Naast de inzet van een kartrekker, leidt ook het betrekken van medewerkers in een vroeg stadium van de implementatie van technologie tot meer eigenaarschap en een betere borging van technologische innovaties in de werkprocessen. Het vroeg betrekken van eindgebruikers stelt hen in staat om mee te denken over hoe de technologie het best ingezet kan worden in de dagelijkse zorgpraktijk en hoe potentiële barrières in een vroege fase vermeden kunnen worden. Verder is het essentieel om medewerkers in het gebruik van de technologie te trainen, en daarbij ook aandacht te hebben voor het nut en de noodzaak van de technologie. Voldoende en passende training voor medewerkers is van groot belang, zodat medewerkers zich vaardig en toegerust voelen als zij de technologie toepassen. Coaching on-the-job, dus tijdens de dagelijkse werkzaamheden, is een goede manier om medewerkers bekend te laten worden en te leren omgaan met de technologie. Dit verhoogt de kans op een succesvolle inbedding in de werkprocessen.

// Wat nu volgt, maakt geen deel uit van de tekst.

/-- R97, R98, R99, R110, R159: the pole timer that expires in ENGAGED with one contact seen records the missing pole and puts the gate
in HELD. The pole fault is laid on the record that holds the gate, or reported without one; at an ENTRY gate whose positive contact
has not been seen the entry report follows it, with the flag UNKNOWN (R101). With both contacts idle the passage completes at once
(R98): at a PLAIN gate or an exit gate of a point the head moves on with its PASSAGE notice (R111), the exit being handed to the
point (R136, R137), and at an ENTRY gate the record that holds the gate gives it up (R109), though the entry report has only just put
it there; a stuck mark is cleared. The stuck timer that expires with the gate engaged sets the stuck mark and raises GATE_STUCK,
nothing else.
R115–R119, R104, R162: the vehicle at an entry, which an entry report asks for. Without a bound number it is the expected record, or
one claimed or created. A bound number is reconciled by the first case that applies: the expected record has it; the one behind it
has it, and they change places; the expected record is anonymous and takes it; another record has it, and is moved to the entry; or
a record is created there. The record that answers takes the gate. That a record created there takes the flag of the report, and
that a moved one takes the entry time of the moment, are the model's choices (assumption logs 19 and 22), and so are the order of
the slots in ORDER_CONFLICT and the displaced record named where there is no room (assumption log 36). -/
def Obligations.GateTimersExpire : Prop :=
  (∀ (s : State) (g : GateNo), s.powered = true →
     (if s.topo.isUsed g = true ∧ (s.gate g).state = .engaged ∧ (s.gate g).settling = false ∧
         isDue s.now (s.gate g).poleTimer = true ∧ (s.gate g).posSeen ≠ (s.gate g).negSeen then
       ∃ t, exec (.poleTimerExpiry g) s = .next t ∧ KeptBut (.link :: .gates :: .vehicles :: settleParts) s t ∧
         (∀ h, h ≠ g → t.gate h = s.gate h) ∧
         (∀ u : State, u = (match s.holder g with
             | none => s.raise (.strayPoleFault g (s.gate g).lacks s.now)
             | some n => (s.setVehicle n ((s.vehicle n).map fun v => { v with lastActivity := s.now })).applyFault n
                 (.poleFault g (s.gate g).lacks)) →
           (∃ more, t.lnk = (u.lnk.says s.now more).begin) ∧
           ((s.gate g).posLevel = true ∨ (s.gate g).negLevel = true →
             ((s.gate g).posSeen = true ∨ s.topo.entryPoint g = none → t.vtr = u.vtr ∧ Settles [.gates, .vehicles] [] [] s t) ∧
             (∀ p, (s.gate g).posSeen = false → s.topo.entryPoint g = some p →
               EntryTaken s { u with gsc := t.gsc } t p .unknown)) ∧
           ((s.gate g).posLevel = false → (s.gate g).negLevel = false →
             ((s.gate g).stuck = true → Raises s t (.gateCleared g s.now)) ∧
             (∀ (done : Passed) (x : State), u.complete g (s.gate g).flag (s.gate g).lacks (s.gate g).engagedAt = (done, x) →
               ((s.topo.gates[g]).role = .plain → t.vtr = x.vtr ∧ Settles [.gates, .vehicles] [] [] s t ∧
                 Raises s t (passageOf s g (s.gate g).lacks done)) ∧
               (∀ p leg, s.topo.exitPoint g = some (p, leg) → Settles [.gates, .vehicles] [] [p] s t ∧
                 Raises s t (passageOf s g (s.gate g).lacks done) ∧ ExitTaken s x t g p leg done.placed)) ∧
             ((s.topo.gates[g]).role = .entry → (s.gate g).posSeen = true ∨ s.topo.entryPoint g = none →
               Settles [.gates, .vehicles] [] [] s t ∧ GivesUp u.vtr t.vtr g (s.gate g).flag s.now) ∧
             (∀ p, (s.gate g).posSeen = false → s.topo.entryPoint g = some p → ∃ account : Vtr,
               EntryTaken s { u with gsc := s.gsc.set g (s.gate g).missed } { t with vtr := account } p .unknown ∧
               GivesUp account t.vtr g (s.gate g).flag s.now))) ∧
         t.gate g = (
           if (s.gate g).posLevel = false ∧ (s.gate g).negLevel = false then { s.gate g with
             state := .armed, missing := (s.gate g).lacks, poleTimer := none, stuckTimer := none, stuck := false }
           else (s.gate g).missed)
     else NothingToDo (.poleTimerExpiry g) s) ∧
     (if s.topo.isUsed g = true ∧ (s.gate g).state ≠ .armed ∧ isDue s.now (s.gate g).stuckTimer = true then
       exec (.stuckTimerExpiry g) s = .next { s with
         gsc := s.gsc.set g { s.gate g with stuck := true, stuckTimer := none }
         lnk := (s.lnk.says s.now [.gateStuck g (s.topo.gates[g]).role (s.gate g).engagedAt (s.gate g).posSeen (s.gate g).negSeen
           (s.gate g).posLevel (s.gate g).negLevel (s.gate g).missing (s.gate g).settling]).begin }
     else NothingToDo (.stuckTimerExpiry g) s)) ∧
  (∀ (u : State) (p : PointNo) (flag : CurrentFlag) (g : GateNo) (a : SegmentNo) (k : Nat),
     g = (u.topo.points[p]).entry → a = (u.topo.points[p]).approach → k = (u.point p).queue.length → (u.gate g).state ≠ .armed →
     (∀ n, (u.queue a)[k]? = some n →
       u.vehicleAtEntry p none flag = (some n, { u with vtr := u.vtr.takes n g u.now })) ∧
     ((u.queue a)[k]? = none → 0 < u.untracked a →
       u.vehicleAtEntry p none flag =
         match ({ u with vtr := { u.vtr with untracked := u.vtr.untracked.set a (u.untracked a - 1) } } : State).create
             a 8 none flag with
         | (none, x) => (none, x)
         | (some n, x) => (some n, { x with vtr := x.vtr.takes n g u.now })) ∧
     ((u.queue a)[k]? = none → u.untracked a = 0 →
       u.vehicleAtEntry p none flag = match u.create a 8 none flag with
         | (none, x) => (none, x)
         | (some n, x) => (some n, { x with
             vtr := x.vtr.takes n g u.now, lnk := x.lnk.says u.now [.appeared g a n none none u.now] })) ∧
     ∀ fleet : Nat,
       (∀ n v, (u.queue a)[k]? = some n → u.vehicle n = some v → v.fleet = some fleet →
         u.vehicleAtEntry p (some fleet) flag = (some n, { u with vtr := ({ u.vtr with
           slots := u.vtr.slots.set n (some { v with flags := { v.flags with doubtful := false } }) } : Vtr).takes n g u.now })) ∧
       (∀ e w n v, (u.queue a)[k]? = some e → u.vehicle e = some w → w.fleet ≠ some fleet →
         (u.queue a)[k + 1]? = some n → u.vehicle n = some v → v.fleet = some fleet →
         u.vehicleAtEntry p (some fleet) flag = (some n, { u with
           lnk := u.lnk.says u.now [.orderConflict p ⟨e, w.fleet⟩ ⟨n, some fleet⟩ u.now]
           vtr := ({ u.vtr with
             queues := u.vtr.queues.set a (((u.queue a).set k n).set (k + 1) e)
             slots := u.vtr.slots.set n (some { v with flags := { v.flags with doubtful := false } }) } : Vtr).takes n g u.now })) ∧
       (∀ e w, (u.queue a)[k]? = some e → u.vehicle e = some w → w.fleet = none →
         (∀ n v, (u.queue a)[k + 1]? = some n → u.vehicle n = some v → v.fleet ≠ some fleet) →
         ((∀ n v, u.vehicle n = some v → v.fleet ≠ some fleet) →
           u.vehicleAtEntry p (some fleet) flag = (some e, { u with vtr := ({ u.vtr with slots := u.vtr.slots.set e (some
             { w with fleet := some fleet, flags := { w.flags with doubtful := false } }) } : Vtr).takes e g u.now })) ∧
         (∀ n v x, u.vehicle n = some v → v.fleet = some fleet →
           (∀ m r, m < n → u.vehicle m = some r → r.fleet ≠ some fleet) →
           x = ({ u with vtr := { u.vtr with slots := (u.vtr.slots.set n (some { v with fleet := none })).set e (some
             { w with fleet := some fleet, flags := { w.flags with doubtful := false } }) } } : State).applyFault n .doubtful →
           u.vehicleAtEntry p (some fleet) flag = (some e, { x with
             lnk := x.lnk.says u.now [.trackingRenamed p e fleet n v.segment], vtr := x.vtr.takes e g u.now }))) ∧
       ((u.queue a)[k]? = none ∨ (∃ e w other, (u.queue a)[k]? = some e ∧ u.vehicle e = some w ∧ w.fleet = some other ∧
           other ≠ fleet ∧ ∀ n v, (u.queue a)[k + 1]? = some n → u.vehicle n = some v → v.fleet ≠ some fleet) →
         ((∀ n v, u.vehicle n = some v → v.fleet ≠ some fleet) →
           u.vehicleAtEntry p (some fleet) flag =
             match ({ u with vtr := { u.vtr with untracked :=
                 if (u.queue a)[k]? = none then u.vtr.untracked.set a (u.untracked a - 1) else u.vtr.untracked } } : State).create
                 a k (some fleet) flag with
             | (none, x) => (none, x)
             | (some n, x) => (some n, { x with
                 vtr := x.vtr.takes n g u.now
                 lnk := x.lnk.says u.now (if (u.queue a)[k]? = none ∧ 0 < u.untracked a then []
                   else [.appeared g a n (some fleet) ((u.queue a)[k]?) u.now]) })) ∧
         (∀ n v x displaced y, u.vehicle n = some v → v.fleet = some fleet →
           (∀ m r, m < n → u.vehicle m = some r → r.fleet ≠ some fleet) →
           x = { u with
             vtr := { u.vtr with queues := u.vtr.queues.set v.segment ((u.queue v.segment).filter (· ≠ n)) }
             ptc := (match u.topo.pointOfApproach v.segment with
               | none => u.ptc
               | some q => { u.ptc with points := (u.ptc.points.set q
                   { u.point q with queue := (u.point q).queue.filter (·.slot ≠ n) }) }) } →
           displaced = (x.queue a)[(x.point p).queue.length]? →
           y = (match displaced with
             | none => (if (x.queue a).length < 8 then { x with vtr := { x.vtr with
                   slots := (x.vtr.slots.set n (some { v with
                     segment := a, gate := none, entryTime := u.now, lastActivity := u.now
                     flags := { v.flags with doubtful := false } }))
                   queues := x.vtr.queues.set a ((x.queue a).insertIdx (min (x.point p).queue.length (x.queue a).length) n)
                   untracked := x.vtr.untracked.set a (x.untracked a - 1) } }
                 else { x with
                   lnk := x.lnk.says u.now [.untracked a u.now .queueFull (some ⟨n, some fleet⟩) (min 7 (x.untracked a + 1))
                     (decide (7 ≤ x.untracked a))]
                   vtr := { x.vtr with
                     slots := x.vtr.slots.set n none, untracked := x.vtr.untracked.set a (min 7 (x.untracked a + 1)) } })
             | some e => (if (x.queue a).length < 8 then ({ x with vtr := { x.vtr with
                   slots := (x.vtr.slots.set n (some { v with
                     segment := a, gate := none, entryTime := u.now, lastActivity := u.now
                     flags := { v.flags with doubtful := false } }))
                   queues := x.vtr.queues.set a
                     ((x.queue a).insertIdx (min (x.point p).queue.length (x.queue a).length) n) } } : State)
                 else ({ x with
                   lnk := x.lnk.says u.now [.untracked a u.now .queueFull (some ⟨n, some fleet⟩) (min 7 (x.untracked a + 1))
                     (decide (7 ≤ x.untracked a))]
                   vtr := { x.vtr with
                     slots := x.vtr.slots.set n none, untracked := x.vtr.untracked.set a (min 7 (x.untracked a + 1)) } } :
                   State)).applyFault e .doubtful : State) →
           u.vehicleAtEntry p (some fleet) flag =
             (if (x.queue a).length < 8 then some n else none,
               { y with
                 lnk := y.lnk.says u.now [.trackingMoved p fleet n v.segment ((u.queue v.segment).idxOf n + 1)
                   (displaced.map fun e => ⟨e, (u.vehicle e).bind fun r => r.fleet⟩)]
                 vtr := if (x.queue a).length < 8 then y.vtr.takes n g u.now else y.vtr }))))
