theorem endSettling_moves (g : GateNo) : Moves [.gates] s (s.endSettling g) := by
  unfold State.endSettling
  all_goals with_reducible repeat' (first | apply Moves.onto (setGate_moves _ _ _) | apply Moves.onto (clearStuck_moves _ _) | apply Moves.refl)
  all_goals decide

theorem contactEvent_moves (g : GateNo) (k : Contact) (a : Bool) : Moves [.gates, .vehicles, .points] s (s.contactEvent g k a) := by
  unfold State.contactEvent
  dsimp only
  repeat' split
  all_goals with_reducible repeat' (first | apply Moves.onto (engage_moves _ _ _) | apply Moves.onto (completePassage_moves _ _) | apply Moves.onto (seeContact_moves _ _ _) | apply Moves.onto (endSettling_moves _ _) | apply Moves.ite | apply Moves.refl)
  all_goals decide

theorem missPole_moves (g : GateNo) : Moves [.gates, .vehicles, .points] s (s.missPole g) := by
  unfold State.missPole
  dsimp only
  repeat' split
  all_goals with_reducible repeat' (first | apply Moves.onto (setGate_moves _ _ _) | apply Moves.onto (entryReport_moves _ _ _) | apply Moves.onto (poleFault_moves _ _ _) | apply Moves.onto (completePassage_moves _ _) | apply Moves.ite | apply Moves.refl)
  all_goals decide

/-! ## A new topology -/

theorem activateFeeder_moves (old : Topology) (f : FeederNo) : Moves [.scan, .protection, .breakers, .lockouts] s (State.activateFeeder old s f) := by
  unfold State.activateFeeder
  repeat' split
  all_goals with_reducible repeat' (first | apply Moves.onto (setBreaker_moves _ _ _) | apply Moves.onto (setProtection_moves _ _ _) | apply Moves.onto (setLockout_moves _ _ _) | apply Moves.onto (endInjection_moves _ _) | apply Moves.refl)
  all_goals decide

theorem activateSection_moves (c : SectionNo) : Moves [.sections] s (s.activateSection c) := by
  unfold State.activateSection
  dsimp only
  repeat' split
  all_goals with_reducible repeat' (first | apply Moves.onto (setSec_moves _ _ _) | apply Moves.onto (raiseSectionState_moves _ _ _) | apply Moves.onto (clearBackfeed_moves _ _ _) | apply Moves.onto (clearSupplyLost_moves _ _ _) | apply Moves.onto (refreshFed_moves _ _) | apply Moves.ite | apply Moves.refl)
  all_goals decide

theorem activateGate_moves (old : Topology) (g : GateNo) : Moves [.gates, .vehicles] s (State.activateGate old s g) := by
  unfold State.activateGate
  dsimp only
  repeat' split
  all_goals with_reducible repeat' (first | apply Moves.onto (setGate_moves _ _ _) | apply Moves.onto (releaseGate_moves _ _) | apply Moves.onto (clearStuck_moves _ _) | apply Moves.ite | apply Moves.refl)
  all_goals decide

theorem activatePoint_moves (old : Topology) (p : PointNo) : Moves [.points] s (State.activatePoint old s p) := by
  unfold State.activatePoint
  dsimp only
  repeat' split
  all_goals with_reducible repeat' (first | apply Moves.onto (setPoint_moves _ _ _) | apply Moves.ite | apply Moves.refl)
  all_goals decide

theorem clearPoint_moves (p : PointNo) : Moves [.points] s (s.clearPoint p) := by
  unfold State.clearPoint
  dsimp only
  repeat' split
  all_goals with_reducible repeat' (first | apply Moves.onto (setPoint_moves _ _ _) | apply Moves.ite | apply Moves.refl)
  all_goals decide

theorem clearTracking_moves : Moves [.vehicles, .points] s s.clearTracking :=
  Moves.onto (.foldl (fun s x => clearPoint_moves s x) _ _) ((vtr_moves s .empty).mono (by decide)) (by decide)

Naast deze praktische aanbevelingen is het van belang om gedegen onderzoek te doen naar de opbrengsten van technologie binnen de ouderenzorg. Op dit moment is er beperkt inzicht in wat technologie daadwerkelijk oplevert voor ouderen, mantelzorgers en zorgprofessionals, onder meer omdat onderzoek met name in gecontroleerde settings wordt uitgevoerd en het onduidelijk is of de gevonden effecten te generaliseren zijn naar de alledaagse praktijk. Zowel bij het uitvoeren van onderzoek als bij de invoer van een technologie in de praktijk, dient er rekening te worden gehouden met het feit dat een implementatieproces veel tijd vergt en ook veel dilemma’s en uitdagingen met zich meebrengt. Wees flexibel en durf te experimenteren. De inzet van ondersteunende technologie in de ouderenzorg is niet als het toedienen van een pil, maar gaat bijna altijd gepaard met een (grote) cultuurverandering binnen een organisatie, waarvoor een zorgvuldige planning en uitvoering vereist is. Én veel enthousiasme van medewerkers, ouderen en mantelzorgers.
Noten
- Met de Monitor Woonvormen Dementie onderzoekt het Programma Ouderen van het Trimbos-instituut sinds 2008 trends in de kwaliteit van de zorg voor mensen met dementie. Tijdens de vijfde meetronde (2019-2020) is het thema ‘Zorgtechnologie en innovatie’ nader onderzocht en uitgewerkt in een deelrapportage.